In the center of the box is a horizontal line which represents the median (middle) value. In the age distribution example {45, 12, 87, 33, 4, 73, 25}, the median would be 33.

Figure 2. Various types of box-whisker diagrams.

When graphed with real data, box-whisker diagrams can take on many different looks (Figure 2). How the diagram looks depends on the distribution of the underlying data. Exceptionally high and low maximums and minimums can stretch out the whiskers. The second and third columns in figure two are examples of a very low minimum and a very high maximum, respectively.

Depending on the data distribution, the box part can be stretched or compressed. This is called the “spread” and indicates whether the middle 50% of the data is spread out over a large range of values or compressed over a small range of values. The corresponding “bell curves” for a compressed box diagram would have a sharper and higher peak, while a stretched-out box diagram would have a rounder and lower peak.

The box can also lie at various positions between the whiskers. This is called the “skewness”. A diagram such as the fourth column in figure 2 is a good example of a “skewed” data set, where the box is close to the minimum value.

How can Box-Whisker Diagrams be used to Analyze I/A System Performance?

Box-whisker diagrams stand out as an ideal way to display differences between the performance of individual I/A (Innovative/Alternative) septic systems “at a glance”. Figure 3 shows just such a diagram.

Figure 3. Examples of box-whisker diagrams for I/A septic systems.

In figure 3, the “x” axis represents individual I/A systems, while the “y” axis plots total nitrogen values in milligrams per liter. In the state of Massachusetts, most I/A systems are held to a 19 g/ml effluent total nitrogen standard (shown by the dotted red line).

System “A” is an example of a well-performing system. All total nitrogen values fall below the 19 mg/l standard, and the box is compressed, indicating the middle 50% of values fall in a small range. In terms of I/A systems, a compressed box indicates consistent performance.

System “B” is an example of a system that usually performs well. Most total nitrogen values fall below 19 mg/l, but there may have been a high result at some point. Typically a far-outlying maximum whisker indicates a system startup sample. Also note that the box is a bit stretched, indicating that this system may not be performing very consistently.

System “C” represents on that is “on the cusp” of being a well-performing system. The box is a bit stretched and the median is falling above 19 mg/l.

System “D” could be called a “consistently poorly-performing system”. While the box and whiskers are nice an compact, all results are well over the 19 mg/l standard.

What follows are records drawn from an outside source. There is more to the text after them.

/-- Address arithmetic and moves. -/
def addrJudge (op : AddrOp) (k : Core) (w : SlotWord) : Judge :=
  match op with
  | .amov => ⟨fieldsOk w fA fA .unused false (some 0), [.a w.d.val], [], false, .ok [.wA w.d.val (k.areg w.x.val)]⟩
  | .toScalar =>
    ⟨fieldsOk w fS fA .unused false (some 0), [.s w.d.val], [], false, .ok [.wS w.d.val ((k.areg w.x.val).zeroExtend 64)]⟩
  | .other =>
    ⟨fieldsOk w fA fA fS false none, [.a w.d.val], [.s w.y.val], false,
     .ok [.wA w.d.val (Config.addressOther (slotOp w) (k.areg w.x.val) (k.areg w.y.val) (k.sreg w.y.val) w.imm)]⟩

/-- ADDRESS_ARITHMETIC (R129, R132). -/
def execAddressArithmetic (op : AddrOp) (i : SlotCmd) (s : State) : Out := .next (s.presentSlot i (addrOps op) (addrJudge op))

/-- BSET (R129): base and limit are the low 48 bits of two scalars. -/
def execBset (i : SlotCmd) (s : State) : Out :=
  .next (s.presentSlot i (fun k o => isAddrSlot k && o == 0x10) (fun k w =>
    ⟨fieldsOk w fB fS fS false (some 3), [.b w.d.val], [.s w.x.val, .s w.y.val], false,
     .ok [.wB w.d.val ⟨(k.sreg w.x.val).truncate 48, (k.sreg w.y.val).truncate 48, w.imm.truncate 2⟩]⟩))

/-- SCALAR_LOAD (R140, R141): 1, 2, 4 or 8 bytes. -/
def execScalarLoad (i : SlotCmd) (s : State) : Out :=
  .next (s.presentSlot i (fun k o => isAddrSlot k && decide (8 ≤ o ∧ o ≤ 0xB)) (fun k w =>
    let n := 2 ^ ((slotOp w) % 4)
    let a := State.effAddr k w
    ⟨fieldsOk w fS fA .unused true none, [.s w.d.val], [], true,
     s.accessPlan i.core.val w false n n [a] (.load (.s w.d.val) [a] n w.bnd.val)⟩))

/-- SCALAR_STORE (R140, R141): the low bytes of a scalar. -/
def execScalarStore (i : SlotCmd) (s : State) : Out :=
  .next (s.presentSlot i (fun k o => isAddrSlot k && decide (0xC ≤ o ∧ o ≤ 0xF)) (fun k w =>
    let n := 2 ^ ((slotOp w) % 4)
    let a := State.effAddr k w
    ⟨fieldsOk w .unused fA fS true none, [], [.s w.y.val], true,
     s.accessPlan i.core.val w true n n [a] (.store [a] n (bitsOf (k.sreg w.y.val).toNat 0 (8 * n)))⟩))

/-- MEMORY_RESPONSE (R132, R237, R255): the data of the k-th pending load lands, or the load's failure faults with
LOWER_TIER_FAIL (0x24). -/
def execMemoryResponse (c : CoreId) (n : Nat) (s : State) : Out :=
  let k := s.core c.val
  match k.pend[n]? with
  | some ⟨d, .load segs len data failed, pc, slot, bnd, live⟩ =>
    have s := s.setCore c.val { k with pend := removeAt k.pend n }
    if failed then
      .next (if s.issuing c.val then s.faultBundle c pc slot 0x24 false bnd (segs.headD 0) else s)
    else .next (if live then s.putLoaded c.val d len (natOfBytes data) else s)
  | _ => .next s

/-! ### Slot 3: the vector unit -/

/-- Elements of `w` bits of a vector register, and the register that they fill from bit 0. -/
def elemsV (w : Nat) (v : BitVec 8192) : List Nat := (List.range (8192 / w)).map (fun j => bitsOf v.toNat (w * j) w)
def packV (w : Nat) (l : List Nat) : BitVec 8192 := BitVec.ofNat 8192 (l.reverse.foldl (fun a x => a * 2 ^ w + x % 2 ^ w) 0)
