-- ==== Sys2Proof/Machine/Resets.lean ====
section
/-! DEFINITION. Resets of a part of the module: an instance (R413, with R69, R99, R156, R172, R196, R216, R234, R260, R286,
R305, R335, R349, R387, R402, R416), the PCIe endpoint and a virtual function (R340). -/
namespace Sys2Proof.Machine

/-- Every list of a table of lists without the elements that fail a test. -/
def keepIn {α : Type} (t : Tbl (List α)) (p : α → Bool) : Tbl (List α) :=
  (t.map (fun e => (e.1, e.2.filter p))).filter (fun e => !e.2.isEmpty)

namespace State

/-- A core of a reset instance stops: queues, array, sequencer, staging and number state go; counters and the suspect mark
stay; the residency key of a core that ran a copy is lost (DEDUCED from R412). -/
def resetCore (s : State) (c : Nat) : State :=
  let busy := (s.core c).runq.any (fun p => p.phase != .waiting)
  have s := s.dropCoreWaits c
  let bob := fun (o : BobOp) => match o with
    | .wait k _ _ => k.val != c
    | .add k _ _ _ => k.val != c
  have s := { s with sch := { s.sch with bobIn := keepIn s.sch.bobIn bob } }
  have s := s.setCore c Core.reset
  have s := [R.CORE_SEQ_STATUS c, R.CORE_SEQ_FAULT c, R.CORE_SEQ_FAULT_PC c, R.CORE_SEQ_FAULT_ADDR c, R.CORE_SEQ_IREG c 0,
    R.CORE_SEQ_IREG c 1, R.CORE_SEQ_IREG c 2, R.CORE_SEQ_IREG c 3, R.CORE_FP_FLAGS c, R.CORE_FP_CTRL c, R.CORE_RNG_SEED c,
    R.CORE_RNG_STEP c, R.CORE_SAT_COUNT c, R.CORE_ARR_CTRL c, R.CORE_STG_REGION c, R.CORE_SFU_CTRL c, R.CORE_SFU_STATUS c,
    R.CORE_CWU_STATUS c, R.CORE_DMA_STATUS c].foldl (fun s r => s.setReg r (regReset r)) s
  let suspect := s.fld (R.CORE_ARR_STATUS c) F.CORE_ARR_STATUS_suspect
  have s := (s.setReg (R.CORE_ARR_STATUS c) 0).setFld (R.CORE_ARR_STATUS c) F.CORE_ARR_STATUS_suspect suspect
  have s := if busy then s.setFld (R.SCH_CORE c) F.SCH_CORE_aff_key 0 else s
  s.showCore c

/-- The instance's command queues are disabled and empty; unfinished entries go without completion; entries of PF queues
that act for it end with INSTANCE_RESET (0x63) (R349). -/
def resetQueues (s : State) (i : Nat) : State :=
  have s := (List.range 64).foldl (fun s q =>
    have s := s.setRegBit (R.HST_Q_CFG i q) 0 false
    (s.setReg (R.HST_Q_HEAD i q) 0).setReg (R.HST_Q_TAIL i q) 0) s
  let mine := s.host.works.filter (fun w => decide (w.inst = some i) || (match w.q.page with
    | .inst k => k.val == i
    | .pf => false))
  mine.foldl (fun s w => match w.q.page with
    | .inst _ => s.dropWork w.id
    | .pf => s.completeWork w.id 0x63 0) s

/-- The instance's semaphores (R416): those held by the old generation rise by 1 and become abandoned; its old waiters
leave. -/
def resetSems (s : State) (i : Nat) : State :=
  have s := { s with sch := { s.sch with
    semIn := keepIn s.sch.semIn (fun o => o.inst != i),
    semWait := keepIn s.sch.semWait (fun o => o.inst != i) } }
  let b := 64 * s.fld (R.SCH_INST_RANGES i) F.SCH_INST_RANGES_sem_base
  (List.range (64 * s.fld (R.SCH_INST_RANGES i) F.SCH_INST_RANGES_sem_count)).foldl (fun s j =>
    let off := R.SCH_SEM (b + j)
    have s := s.showSem (b + j)
    if s.fld off F.SCH_SEM_owned = 1 ∧ s.fld off F.SCH_SEM_owner_inst = i ∧ s.fld off F.SCH_SEM_owner_gen ≠ s.gen i then
      have s := s.setFld off F.SCH_SEM_value (min 0xFFFF (s.semVal (b + j) + 1))
      ((s.setFld off F.SCH_SEM_owned 0).setFld off F.SCH_SEM_abandoned 1).semServeAll (b + j)
    else s) s

/-- The instance's Bobbin counters: value 0, limit 0xFFFF_FFFF, nothing waiting; late_draws stay (R172). -/
def resetBobs (s : State) (i : Nat) : State :=
  let b := 16 * s.fld (R.SCH_INST_RANGES i) F.SCH_INST_RANGES_bob_base
  (List.range (16 * s.fld (R.SCH_INST_RANGES i) F.SCH_INST_RANGES_bob_count)).foldl (fun s j =>
    let n := b + j
    have s := (s.setReg (R.SCH_BOB_VALUE n) 0).setReg (R.SCH_BOB_LIMIT n) (regReset (R.SCH_BOB_LIMIT n))
    have s := { s with sch := { s.sch with bobIn := s.sch.bobIn.set [] n [], bobWait := s.sch.bobWait.set [] n [],
                                           bobAdder := s.sch.bobAdder.set none n none } }
    s.showBob n) s

/-- The instance's pools: every slot is free and nothing waits. -/
def resetPools (s : State) (i : Nat) : State :=
  ((List.range 64).filter (fun p => decide (s.fld (R.SCH_POOL_CFG p) F.SCH_POOL_CFG_owner = i))).foldl (fun s p =>
    have s := { s with sch := { s.sch with poolWait := s.sch.poolWait.set [] p [] } }
    if s.poolOn p then s.poolFill p else s.showPool p) s

/-- Memory (R260, R286): requests and update items of the old generation are discarded; the instance's vote terms clear. -/
def resetMem (s : State) (i : Nat) : State :=
  let other := fun (r : MemReq) => decide (r.inst.map (fun k => k.val) ≠ some i)
  let keep := fun (o : Owner) => decide (instOf o ≠ some i)
  let m := s.msys
  let m := { m with waiting := m.waiting.filter other, deep := m.deep.filter (fun d => other d.req) }
  let m := { m with misses := m.misses.map (fun (x : Miss) => Miss.mk x.line x.fill (x.reqs.filter other)) }
  have s := { s with msys := { m with hostDma := keepIn m.hostDma (fun it => keep it.owner) } }
  have s := { s with upd := keepIn s.upd (fun it => keep it.owner) }
  have s := s.setRegBit R.MEM_LTF_STEP i false
  (List.range 4).foldl (fun s d => (((s.setRegBit (R.MEM_UPD_FLAGS d) i false).setRegBit (R.MEM_UPD_FLAGS d) (8 + i) false).showUpd d)) s

/-- The transport (R335): the instance's packets, transactions and routes go; GEN_NOTICE on each of its sessions. A host read or
write of the function that is outstanding ends with INSTANCE_RESET (R342). -/
def resetTransport (s : State) (i : Nat) : State :=
  let mine := fun (t : Txn) => decide (t.inst.map (fun k => k.val) = some i)
  let gone := s.txns.filter mine
  have s := { s with txns := s.txns.filter (fun t => !mine t) }
  have s := gone.foldl (fun s t => match t.user with
    | .barRead _ => s.userDone t 0x63
    | .barWrite _ => s.userDone t 0x63
    | _ => s) s
  have s := (List.range 4).foldl (fun s d => s.showTxns d) s
  have s := (List.range 64).foldl (fun s d => s.setReg (R.FAB_ROUTE i d) 0) s
  (s.sessions.filter (fun e => e.2.created && e.2.inst == i)).foldl (fun s e =>
    let own := fun (q : TxPkt) => decide (q.inst.map (fun k => k.val) ≠ some i)
    let x := s.sess e.1
    have s := s.setSess e.1 { x with queue := x.queue.filter own, unacked := x.unacked.filter own }
    if x.state = .opened then
      (s.setSess e.1 { s.sess e.1 with notice := true }).queueControl e.1 8 (bytesOf (s.gen i) 2)
    else s) s

/-- INSTANCE_RESET's steps 1 to 5 (R413): the next generation, then every unit drops what carries an older one. -/
def resetInstance (s : State) (i : Nat) : State :=
  let cores := (List.range 128).filter (fun c => s.ownsCore i c)
  have s := s.setFld (R.SCH_INST_STATE i) F.SCH_INST_STATE_generation ((s.gen i + 1) % 2 ^ 16)
  have s := s.setFld (R.SCH_INST_STATE i) F.SCH_INST_STATE_resetting 1
  have s := s.resetQueues i
  have s := cores.foldl (fun s c => s.resetCore c) s
  have s := (s.resetIngest i).resetCodec i
  have s := ((s.resetMem i).resetSeam i).resetVote i
  have s := (s.resetKv i).resetTransport i
  ((s.resetSems i).resetBobs i).resetPools i

/-- A reset is over: every unit has reported (R413 step 6). -/
def resetOver (s : State) (i : Nat) : State := s.setFld (R.SCH_INST_STATE i) F.SCH_INST_STATE_resetting 0

/-! ### PCIe (R340) -/

/-- The registers of the host block that a PCIe reset returns to their reset values: windows, counts, snapshots and
queues; the boot nonces and the pod view are Thimble's and stay. -/
def hostBlockRegs : List Nat :=
  [R.HST_LINK_STATUS, R.HST_BAR4_WINDOW, R.HST_AUTH_FAILS, R.HST_REPLAYS, R.HST_DIRECT_CRIT, R.HST_REMOTE_ERRORS,
   R.HST_TUNNEL_TIMEOUT, R.HST_SNAP_STEP, R.HST_SNAP_TIME, R.HST_SNAP_MEMBERS, R.HST_SNAP_HELD, R.HST_SNAP_FENCED,
   R.HST_SNAP_STATE] ++ (List.range 8).map R.HST_VF_BAR4_WINDOW

/-- BAR4 windows name the module itself after a reset of the host block. -/
def ownWindows (s : State) : State :=
  have s := s.setFld R.HST_BAR4_WINDOW F.HST_BAR4_WINDOW_device s.podDevice
  (List.range 8).foldl (fun s k => s.setFld (R.HST_VF_BAR4_WINDOW k) F.HST_VF_BAR4_WINDOW_device s.podDevice) s

def inQueueRegs (off : Nat) : Bool := decide (0x408000 ≤ off ∧ off < 0x409000 ∨ 0x410000 ≤ off ∧ off < 0x418000)

/-- The PCIe endpoint and the host-block registers reset; the module works on, and entries lose their completions. -/
def resetPcie (s : State) : State :=
  have s := hostBlockRegs.foldl (fun s r => s.setReg r (regReset r)) s
  have s := { s with regs := s.regs.filter (fun e => !inQueueRegs e.1), captured := [], heldLow := [],
                     host := { s.host with works := [], reply := none } }
  have s := s.ownWindows
  if s.isGate && decide (4 ≤ s.modState ∧ s.modState ≤ 7) then
    s.setReg R.HST_LINK_STATUS (BitVec.ofNat 64 (setBit (Config.linkStatus % 2 ^ 8) 8))
  else s

/-- A function-level reset of the VF of instance `k`: its queues are disabled and stop fetching; the PF driver hears. -/
def flrVf (s : State) (k : Nat) : State :=
  ((List.range 64).foldl (fun s q => s.setRegBit (R.HST_Q_CFG k q) 0 false) s).addEvent 1 (k + 1) 0

end State

/-! ### Commands -/

/-- PCIE_RESET (R340). -/
def execPcieReset (s : State) : Out := .next s.resetPcie

/-- FUNCTION_LEVEL_RESET (R340). -/
def execFunctionLevelReset (k : InstId) (s : State) : Out := .next (s.flrVf k.val)

end Sys2Proof.Machine
end

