-- ==== Sys2Proof/Machine/Startup.lean ====
section
/-! DEFINITION. Power-on, module reset and cold boot (R14, R424 to R431, R436, R458). -/
namespace Sys2Proof.Machine
namespace State

/-! ### Resets of the whole module (R436) -/

/-- Registers that a module reset keeps: the part's own identity, the always-on domain (inputs, management bus), the boot
cause, the transfer count and the number of snapshots in flash. -/
def keptRegs (off : Nat) : Bool :=
  off == R.GLB_MODULE_ID || off == R.PWR_BOOT_CAUSE || off == R.PWR_TRANSFERS || off == R.PWR_INPUT_STATUS || off == R.PWR_INPUT_V ||
  off == R.RAS_SNAP_COUNT || off == R.RAS_SMB_CFG || off == R.RAS_SMB_ARB_LOST || off == R.RAS_SMB_DROPS ||
  decide (0x100014 ≤ off ∧ off < 0x102000)

/-- A module reset: everything but the always-on domain and flash; boot goes on from step 2 with its cause (R436). HBM and
the deep tier keep their bytes until something writes them (DESIGN CHOICE: the manual clears Pocket and Overcast only). -/
def moduleReset (s : State) (cause : Nat) : State :=
  let onB := s.fld R.GLB_STATUS F.GLB_STATUS_on_input_b
  let r := State.reset
  let ras := { r.ras with snaps := s.ras.snaps, eid := s.ras.eid, smbLosses := s.ras.smbLosses, smbHeld := s.ras.smbHeld,
                          smbReply := s.ras.smbReply, tap := s.ras.tap }
  let pwr := { r.pwr with aFailed := s.pwr.aFailed, bFailed := s.pwr.bFailed, powered := s.pwr.powered, resetHigh := s.pwr.resetHigh }
  let host := { r.host with flash := s.host.flash }
  let mem := s.mem.filter (fun e => decide (e.1 < 0x10000000000))
  have s := { r with regs := s.regs.filter (fun e => keptRegs e.1), mem := mem, hostMem := s.hostMem, host := host, pwr := pwr,
                     ras := ras, free := s.free, pending := s.pending }
  have s := s.setReg R.PWR_BOOT_CAUSE (BitVec.ofNat 64 cause)
  have s := s.setFld R.GLB_STATUS F.GLB_STATUS_on_input_b onB
  s.setFld R.PWR_BOOT_STATUS F.PWR_BOOT_STATUS_step 2

/-- Power-on: everything but flash is at its reset value; the part's identity registers are fixed (R6, R358, R436). -/
def powerOn (s : State) (fresh : Option PartInfo) : State :=
  let part := fun (off : Nat) => off == R.GLB_MODULE_ID || decide (0x100014 ≤ off ∧ off < 0x102000)
  let base := { State.reset with hostMem := s.hostMem, free := s.free, pending := s.pending }
  match fresh with
  | none =>
    let ras := { base.ras with snaps := s.ras.snaps }
    let regs := s.regs.filter (fun e => part e.1 || e.1 == R.RAS_SNAP_COUNT)
    { base with regs := regs, ras := ras, host := { base.host with flash := s.host.flash } }
  | some p =>
    let flash : Flash := ⟨p.imageA, p.imageB, p.svnFloor, p.commandKeys, p.fabricKeys, p.epochs⟩
    have s := { base with host := { base.host with flash := flash } }
    have s := s.setReg R.GLB_MODULE_ID (BitVec.ofNat 64 ((if p.variantAC then 2 else 1) + 0x80 * 2 ^ 8 + p.stepping % 2 ^ 8 * 2 ^ 16))
    have s := (List.range 16).foldl (fun s j => s.setReg (R.THM_DEVKEY j) (BitVec.ofNat 64 (fieldAt p.devKey (8 * j) 8))) s
    have s := (List.range 512).foldl (fun s j => s.setReg (R.THM_CERT j) (BitVec.ofNat 64 (fieldAt p.cert (8 * j) 8))) s
    s.setReg R.THM_CERT_LEN (BitVec.ofNat 64 (min 4096 p.cert.length))

/-! ### Boot steps -/

def bootStep (s : State) : Nat := s.fld R.PWR_BOOT_STATUS F.PWR_BOOT_STATUS_step

/-- The module moves to a boot step and its module state. -/
def enterStep (s : State) (step st : Nat) : State :=
  (s.setFld R.PWR_BOOT_STATUS F.PWR_BOOT_STATUS_step step).setModState st

/-- Both inputs measured (R430 step 1, R432): the good bits, and B drawn from when only B is good. -/
def measureInputs (s : State) (a b : Nat) : State :=
  have s := s.setReg R.PWR_INPUT_V (BitVec.ofNat 64 (a % 2 ^ 16 + b % 2 ^ 16 * 2 ^ 16))
  have s := s.setFld R.PWR_INPUT_STATUS F.PWR_INPUT_STATUS_a_good (if goodCv a then 1 else 0)
  have s := s.setFld R.PWR_INPUT_STATUS F.PWR_INPUT_STATUS_b_good (if goodCv b then 1 else 0)
  let onB := if !goodCv a && goodCv b then 1 else 0
  have s := s.setFld R.PWR_INPUT_STATUS F.PWR_INPUT_STATUS_on_b onB
  have s := s.setFld R.GLB_STATUS F.GLB_STATUS_on_input_b onB
  { s with pwr := { s.pwr with aFailed := failedCv a, bFailed := failedCv b } }

/-- An image copy as PWR_IMAGE shows it; whether it passes R426. -/
def imageOk (s : State) (i : Option Image) : Bool :=
  match i with
  | some x => x.valid && decide (s.host.flash.svnFloor ≤ x.svn)
  | none => false

def showImage (s : State) (off : Nat) (i : Option Image) (running : Bool) : State :=
  match i with
  | some x => s.setReg off (BitVec.ofNat 64 (x.sequence % 2 ^ 32 + x.svn % 2 ^ 16 * 2 ^ 32 +
      (if s.imageOk i then 2 ^ 48 else 0) + (if running then 2 ^ 49 else 0)))
  | none => s.setReg off 0

/-- The image that boot runs: the valid one with the higher sequence, A when they are equal (R428): true for B. -/
def chooseImage (s : State) : Option (Bool × Image) :=
  let f := s.host.flash
  match f.imageA, f.imageB, s.imageOk f.imageA, s.imageOk f.imageB with
  | some a, some b, true, true => if a.sequence < b.sequence then some (true, b) else some (false, a)
  | some a, _, true, _ => some (false, a)
  | _, some b, _, true => some (true, b)
  | _, _, _, _ => none

/-- A register value that the image sets: the register's own fields. -/
def imageReg (s : State) (off v : Nat) : State :=
  match rowAt off with
  | some r => s.setReg off (BitVec.ofNat 64 (r.fields.foldl (fun a f => a + bitsOf v f.lo f.len * 2 ^ f.lo) 0))
  | none => s
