/-- What the power and thermal controller does with a sample, a limit or a request (R433, R434, R435): the values it
shows, the events it counts, and, after each, the bit that says whether a die runs below its request. -/
def Obligations.PowerController : Prop :=
  ∀ (s : State) (sampleW meanW : Nat) (draws temps : List Nat) (req : Requester) (d : DieId) (mhz : Nat),
  (sampleW ≤ s.peakLimit → meanW ≤ s.effCap → (s.onB = true → sampleW ≤ s.backupCap) →
    Answers (exec (.powerSample sampleW meanW draws) s) (fun t =>
      t.fld R.PWR_POWER F.PWR_POWER_sample_w = sampleW % 2 ^ 16 ∧ t.fld R.PWR_POWER F.PWR_POWER_mean_w = meanW % 2 ^ 16 ∧
      t.pwr.peakRun = (if sampleW > s.tdp then s.pwr.peakRun + 1 else 0) ∧ t.pwr.lastDraws = draws ∧
      SameRegs [R.PWR_POWER] s t)) ∧
  (s.peakLimit < sampleW → Answers (exec (.powerSample sampleW meanW draws) s) (fun t =>
      t.fld R.PWR_POWER F.PWR_POWER_sample_w = sampleW % 2 ^ 16 ∧
      (t.reg R.PWR_PEAK_EVENTS).toNat = min 0xFFFFFFFF ((s.reg R.PWR_PEAK_EVENTS).toNat + 1) ∧
      (t.reg R.PWR_THROTTLE_EVENTS).toNat = min 0xFFFFFFFF ((s.reg R.PWR_THROTTLE_EVENTS).toNat + 1) ∧
      (∀ e, e < 4 → t.dieMhz e ≤ s.dieMhz e))) ∧
  (1000 ≤ s.pwr.peakRun → Answers (exec .peakRunLimit s) (fun t => t.pwr.peakRun = 0 ∧
      (t.reg R.PWR_THROTTLE_EVENTS).toNat = min 0xFFFFFFFF ((s.reg R.PWR_THROTTLE_EVENTS).toNat + 1) ∧
      (∀ e, e < 4 → t.dieMhz e ≤ s.dieMhz e))) ∧
  ((∀ e, e < 4 → s.dieMhz e = mhz ∧ s.mayRaise e = true ∧ mhz + 25 ≤ s.dieReq e) → 600 ≤ mhz →
    100 * s.fld R.PWR_POWER F.PWR_POWER_sample_w ≤ 97 * s.effCap →
    100 * s.fld R.PWR_POWER F.PWR_POWER_mean_w ≤ 97 * s.effCap →
    Answers (exec .clockRaise s) (fun t => ∀ e, e < 4 → t.dieMhz e = mhz + 25)) ∧
  ((∃ e, e < 4 ∧ State.clampTo 95 120 (s.fld R.PWR_THERM_CFG F.PWR_THERM_CFG_shutdown_c) < (temps[e]?).getD 0) →
    Answers (exec (.thermalSample temps) s) (fun t => t.modState = 0xF ∧
      t.fld R.PWR_BOOT_STATUS F.PWR_BOOT_STATUS_fail_code = 0x87 ∧ t.pwr.thermLow = true ∧ t.pwr.pwrGood = false ∧
      ∀ e, e < 4 → t.dieMhz e = 0)) ∧
  (s.reach req (R.PWR_DIE_REQ d.val) = true → Answers (exec (.dieRequest req d mhz) s) (fun t =>
      t.fld (R.PWR_DIE_REQ d.val) F.PWR_DIE_REQ_req_mhz = mhz % 2 ^ 12 ∧ t.dieMhz d.val ≤ t.dieReq d.val ∧
      t.fld R.GLB_STATUS F.GLB_STATUS_throttled =
        (if (List.range 4).any (fun e => decide (t.dieMhz e < t.dieReq e)) then 1 else 0))) ∧
  Answers (exec .pcieRefclkLoss s) (fun t => t.modState = 0xF ∧
      t.fld R.PWR_BOOT_STATUS F.PWR_BOOT_STATUS_fail_code = 0x85 ∧ t.pwr.pwrGood = false ∧
      ∀ e, e < 4 → t.dieMhz e = 0)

By considering all parts of the box-whisker diagrams for I/A system performance (median, spread, skewness), one can get a pretty good idea of how well a system is performing. The caveat is that the nitrogen output of an I/A system is entirely dependent on the nitrogen input. To truly assess performance, an effort must be made to determine how much nitrogen is coming into the system (which is an entire topic on it’s own).